Отличный магазин Wodolei 
А  Б  В  Г  Д  Е  Ж  З  И  Й  К  Л  М  Н  О  П  Р  С  Т  У  Ф  Х  Ц  Ч  Ш  Щ  Э  Ю  Я  AZ

 


– Поди к чёртовой матери! Вам, генералам, изменникам, нужды нет всякий день присягать, а мы присягой не шутим! – закричали на него с такою злобою, что Михаил Павлович наконец понял, что происходит, слегка побледнел. И лошадь его тоже как будто поняла – дрогнула, попятилась.
В узеньком проулке между двумя каре – флотским экипажем и московцами – Вильгельм Карлович Кюхельбекер нелепо суетился, метался из стороны в сторону, держа в руках большой пистолет, тот самый, который упал в снег и вымок; то натягивал, то откидывал шинель и наконец скинул совсем, остался в одном фраке, длинновязый, кривобокий, тонконогий, похожий на подстреленную цаплю.
– Voulez vous faire descendre Michel? – произнёс рядом с ним чей-то знакомый, но странно изменившийся голос, и вдруг почудилось ему, что всё это уже когда-то было.
– Je le veux bien, mais ouest-il done?
– А вон, видите, чёрный султан.
Щуря близорукие голубые глаза навыкате, такие же грустные и нежные, как, бывало, в беседах с лицейским товарищем Пушкиным «о Шиллере, о славе, о любви», – он прицелился.
Вдруг почувствовал, что кто-то трогает его за локоть. Оглянулся и увидел двух солдат. Ничего не сказали, только один подмигнул, другой покачал головою.
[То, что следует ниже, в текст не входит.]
-- ==== Sys2Proof/Certificates/Slice0/Obligations.lean ====
section
/-! DEFINITION. The statements for the provers. -/

namespace Sys2Proof.Machine

/-! ## Scalar instructions (04) -/

/-- D ← f(S1, operand two): the operations of 04 R55 with each one's function of a, b. -/
def aluArith : List ((FmtS → Instr) × (FmtS → Word → Word → Word)) :=
  [(.add, fun _ a b => a + b),
    (.sub, fun _ a b => a - b),
    (.mul, fun _ a b => a * b),
    (.mulh, fun _ a b => BitVec.ofInt 64 (a.toInt * b.toInt / 2 ^ 64)),
    (.mulhu, fun _ a b => BitVec.ofNat 64 (a.toNat * b.toNat / 2 ^ 64)),
    (.div, fun _ a b => if b = 0 then BitVec.allOnes 64 else BitVec.ofInt 64 (a.toInt.tdiv b.toInt)),
    (.divu, fun _ a b => if b = 0 then BitVec.allOnes 64 else a / b),
    (.rem, fun _ a b => if b = 0 then a else BitVec.ofInt 64 (a.toInt.tmod b.toInt)),
    (.remu, fun _ a b => if b = 0 then a else a % b)]

/-- Minimum, maximum, logic and shifts (04 R55). -/
def aluLogic : List ((FmtS → Instr) × (FmtS → Word → Word → Word)) :=
  [(.min, fun _ a b => if b.toInt < a.toInt then b else a),
    (.max, fun _ a b => if a.toInt < b.toInt then b else a),
    (.minu, fun _ a b => if b < a then b else a),
    (.maxu, fun _ a b => if a < b then b else a),
    (.and, fun _ a b => a &&& b),
    (.or, fun _ a b => a ||| b),
    (.xor, fun _ a b => a ^^^ b),
    (.andn, fun _ a b => a &&& ~~~b),
    (.orn, fun _ a b => a ||| ~~~b),
    (.shl, fun _ a b => a <<< (b.toNat % 64)),
    (.shr, fun _ a b => a >>> (b.toNat % 64)),
    (.sar, fun _ a b => a.sshiftRight (b.toNat % 64)),
    (.rol, fun _ a b => a <<< (b.toNat % 64) ||| a >>> ((64 - b.toNat % 64) % 64))]

/-- Funnel shifts and extensions (04 R55, R58). -/
def aluWide : List ((FmtS → Instr) × (FmtS → Word → Word → Word)) :=
  [(.fshl, fun f a b => ((a ++ b) <<< (modBits f.b % 64)).extractLsb' 64 64),
    (.fshr, fun f a b => ((a ++ b) >>> (modBits f.b % 64)).extractLsb' 0 64),
    (.sext, fun _ a b => (a.setWidth (width b)).signExtend 64),
    (.zext, fun _ a b => (a.setWidth (width b)).zeroExtend 64)]

def aluTable : List ((FmtS → Instr) × (FmtS → Word → Word → Word)) := aluArith ++ aluLogic ++ aluWide

/-- D ← f(S1) (04 R56, R59). -/
def unaryTable : List ((FmtS → Instr) × (FmtS → Word → Word)) :=
  [(.abs, fun _ a => if a.toInt < 0 then -a else a),
    (.clz, fun _ a => a.clz),
    (.ctz, fun _ a => a.reverse.clz),
    (.popc, fun _ a => BitVec.ofNat 64 ((List.range 64).countP (fun i => a.getLsbD i))),
    (.bfx, fun f a => ((a >>> bfPos f.b).setWidth (bfLen f.b)).signExtend 64),
    (.bfxu, fun f a => ((a >>> bfPos f.b).setWidth (bfLen f.b)).zeroExtend 64)]

def ScalarUnary : Prop :=
  ∀ p ∈ unaryTable, ∀ (f : FmtS) (s : State) (a : Word) (pa : Bool),
    s.Enabled f.g → s.fcore.Holds f.s1 a pa → s.fcore.Ready f.d →
    exec (p.1 f) s = .next (s.wroteX f.d (p.2 f a) pa)

/-- MOV writes operand two; MOVHI shifts S1 left by 21 and adds the raw immediate (04 R57). -/
def ScalarMoves : Prop :=
  (∀ (f : FmtS) (s t : State) (b : Val), s.Enabled f.g → s.op2 immS f.b = .ok (t, b) → t.fcore.Ready f.d →
    exec (.mov f) s = .next (t.wroteX f.d b.v b.bad)) ∧
  (∀ (f : FmtS) (s : State) (a : Word) (pa : Bool) (v : BitVec 21), s.Enabled f.g → s.fcore.Holds f.s1 a pa → f.b = .imm v →
    s.fcore.Ready f.d → exec (.movhi f) s = .next (s.wroteX f.d ((a <<< 21) + v.zeroExtend 64) pa))

/-- Operand two: a register's value, the immediate sign-extended, or a word of a bound window. Of KIND 1 and 3 the word is one that its range has
held since the window's snapshot, and never one older than the core has seen of it; a word that has held one value throughout is that value.
Of KIND 2 it is the snapshot's. An unbound window and a word beyond LIMIT raise BOUNDS, a KIND 2 word outside the lease LEASE_VIOLATION, of
a lost buffer BUFFER_LOST (02 R28; 04 R53). -/
def OperandTwoForms : Prop :=
  (∀ (s : State) (j : BitVec 5) (w : Bool) (md : BitVec 16) (v : Word) (bad : Bool), s.fcore.Holds j v bad →
    s.op2 immS (.reg j w md) = .ok (s, ⟨v, bad, wNat j.toNat⟩)) ∧
  (∀ (s : State) (v : BitVec 21), s.op2 immS (.imm v) = .ok (s, ⟨v.signExtend 64, false, 0⟩)) ∧
  (∀ (s : State) (w : BitVec 3) (o : BitVec 17) (x : Win) (a : Nat),
    vget s.fcore.win w.toNat {} = x → x.bound = true → x.reg.kind = 1 ∨ x.reg.kind = 3 →
    a = (if x.reg.kind = 1 then padBase s.fk else 0) + (x.reg.ptr.toNat + 8 * o.toNat) →
    x.reg.ptr.toNat + 8 * o.toNat + 8 ≤ x.reg.limit.toNat → chipRegion a = 0 → s.chipOk a 8 = true → s.limitOk s.fk x.reg = true →
    let now := (s.see a 8, badIn s.memBad a 8)
    let held := x.vers.map (verWord a) ++ [now]
    let seen := min (kget 0 s.fcore.wcur a - x.first) (held.length - 1)
    (∃ t v id, s.op2 immS (.win w o) = .ok (t, ⟨wNat (leNat v.1), v.2, id⟩) ∧ v ∈ held.drop seen ∧ (t = s ∨ s.OnlyCore t)) ∧
    ((∀ v ∈ x.vers, verWord a v = now) → ∃ id, s.op2 immS (.win w o) = .ok (s, ⟨wNat (leNat now.1), now.2, id⟩))) ∧
  (∀ (s : State) (w : BitVec 3) (o : BitVec 17),
    let x := vget s.fcore.win w.toNat {}
    let addr := x.reg.ptr.toNat + 8 * o.toNat
    let h := x.reg.bind.toNat
    let stops := fun (cause : Nat) (tval : Word) => s.op2 immS (.win w o) = .error (.trap cause tval)
    (x.bound = false → stops cBOUNDS (wNat (8 * o.toNat))) ∧
    (x.bound = true → x.reg.limit.toNat < addr + 8 → stops cBOUNDS (wNat addr)) ∧
    (x.bound = true → addr + 8 ≤ x.reg.limit.toNat → x.reg.kind = 2 →
      let leased := leaseHas (s.bank s.fk).lease false h addr 8 .read
      (leased = false → stops cLEASE (wNat addr)) ∧
      (leased = true → s.lost h = true → stops cLOST (wNat h)) ∧
      (∀ b m bad, leased = true → s.lost h = false → s.buf? h = some b → b.tolerant = false → x.vers = [(m, bad)] →
        ∃ t id, s.op2 immS (.win w o) = .ok (t, ⟨wNat (leNat (m.read (bufKey h addr) 8)), badIn bad (bufKey h addr) 8, id⟩) ∧
          (t = s ∨ s.OnlyCore t) ∧ ((s.bank s.fk).spec = false → t = s))))

/-- LUT3 takes each result bit from the table at the three source bits; BFI replaces len bits at pos; SEL chooses by a
predicate (04 R58, R59). -/
def ScalarThreeSource : Prop :=
  (∀ (f : FmtS) (s : State) (a b d : Word) (pa pb pd : Bool) (s2 : BitVec 5) (w2 : Bool) (md : BitVec 16),
    s.Enabled f.g → f.b = .reg s2 w2 md → s.fcore.Holds f.s1 a pa → s.fcore.Holds s2 b pb → s.fcore.Holds f.d d pd →
    ∃ v : Word, (∀ i < 64, v.getLsbD i = md.getLsbD ((a.getLsbD i).toNat * 4 + (b.getLsbD i).toNat * 2 + (d.getLsbD i).toNat)) ∧
      exec (.lut3 f) s = .next (s.wroteX f.d v (pa || pb || pd))) ∧
  (∀ (f : FmtS) (s : State) (a d : Word) (pa pd : Bool) (m : BitVec 21),
    s.Enabled f.g → f.b = .imm m → bfPos f.b + bfLen f.b ≤ 64 → s.fcore.Holds f.s1 a pa → s.fcore.Holds f.d d pd →
    ∃ v : Word, (∀ i < 64, v.getLsbD i =
        if bfPos f.b ≤ i ∧ i < bfPos f.b + bfLen f.b then a.getLsbD (i - bfPos f.b) else d.getLsbD i) ∧
      exec (.bfi f) s = .next (s.wroteX f.d v (pa || pd))) ∧
  (∀ (f : FmtS) (s : State) (a b : Word) (pa pb : Bool) (s2 : BitVec 5) (w2 : Bool) (md : BitVec 16),
    s.Enabled f.g → f.b = .reg s2 w2 md → s.fcore.Holds f.s1 a pa → s.fcore.Holds s2 b pb → s.fcore.Ready f.d →
    exec (.sel f) s = .next (s.wroteX f.d (if s.fcore.pred (md.toNat % 16) then a else b) (pa || pb)))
Но он понял: «Не надо! Ну его!»
– Погоди, ребята, маленько; скорее дело кончим, – произнёс тот же знакомый голос, – и опять всё это уже когда-то было.
Кюхельбекер поднёс пистолет к самому носу и рассматривал его как будто с удивлением.
– А ведь, кажется, и вправду смок, – пробормотал сконфуженно.
– Эх ты, чудак, Абсолют Абсолютович! Сам, видно, смок! – рассмеялся Пущин и потрепал его по плечу ласково. Голицын подошёл и прислушался.
– Да ведь мы и все, господа, не очень сухи, – опять усмехнулся Каховский язвительно.
– А вы-то сами что же? Вы лучше нас всех стреляете, – проговорил Пущин.
– Довольно с меня! Уже двое на душе, а будет и третий, – ответил Каховский.
Голицын понял, что третий – Николай Павлович.
На конце Адмиралтейского бульвара и Сенатской площади, близ каре мятежников, остановилась большая восьмистекольная карета, на высоких рессорах, с раззолоченными козлами вроде колымаг старинных. Из кареты вылезли два старичка с испуганными лицами, в церковных облачениях: митрополит Серафим – Петербургский и Евгений – Киевский.
Какой-то генерал схватил обоих владык в дворцовой церкви, где готовились они служить молебствие по случаю восшествия на престол, усадил в карету с двумя иподиаконами и привёз на площадь.
Старички, стоя в толпе, перед цепью стрелков, и не зная, что делать, шептались беспомощно.
– Не ходите, убьют! – кричали одни.
– Ступайте с Богом! Это ваше дело духовное. Не басурмане, чай, а свои люди, крещёные, – убеждали другие.
У митрополита Евгения, хватая за полы, чтоб удержать, оторвали палицу и затёрли его в толпе. А Серафим, оставшись один, потерялся так, что даже страха не чувствовал, остолбенел, не понимал, что с ним делается, – как будто летел с горы вниз головой; только крестился, шептал молитвы, быстро мигая подслеповатыми глазками и озираясь во все стороны.
Вдруг увидел над собой удивлённое, спокойное и доброе лицо молодого лейтенанта лейб-гвардии флотского экипажа Михаила Карловича Кюхельбекера, Вильгельмова брата, такого же, как тот, неуклюжего, длинноногого и пучеглазого.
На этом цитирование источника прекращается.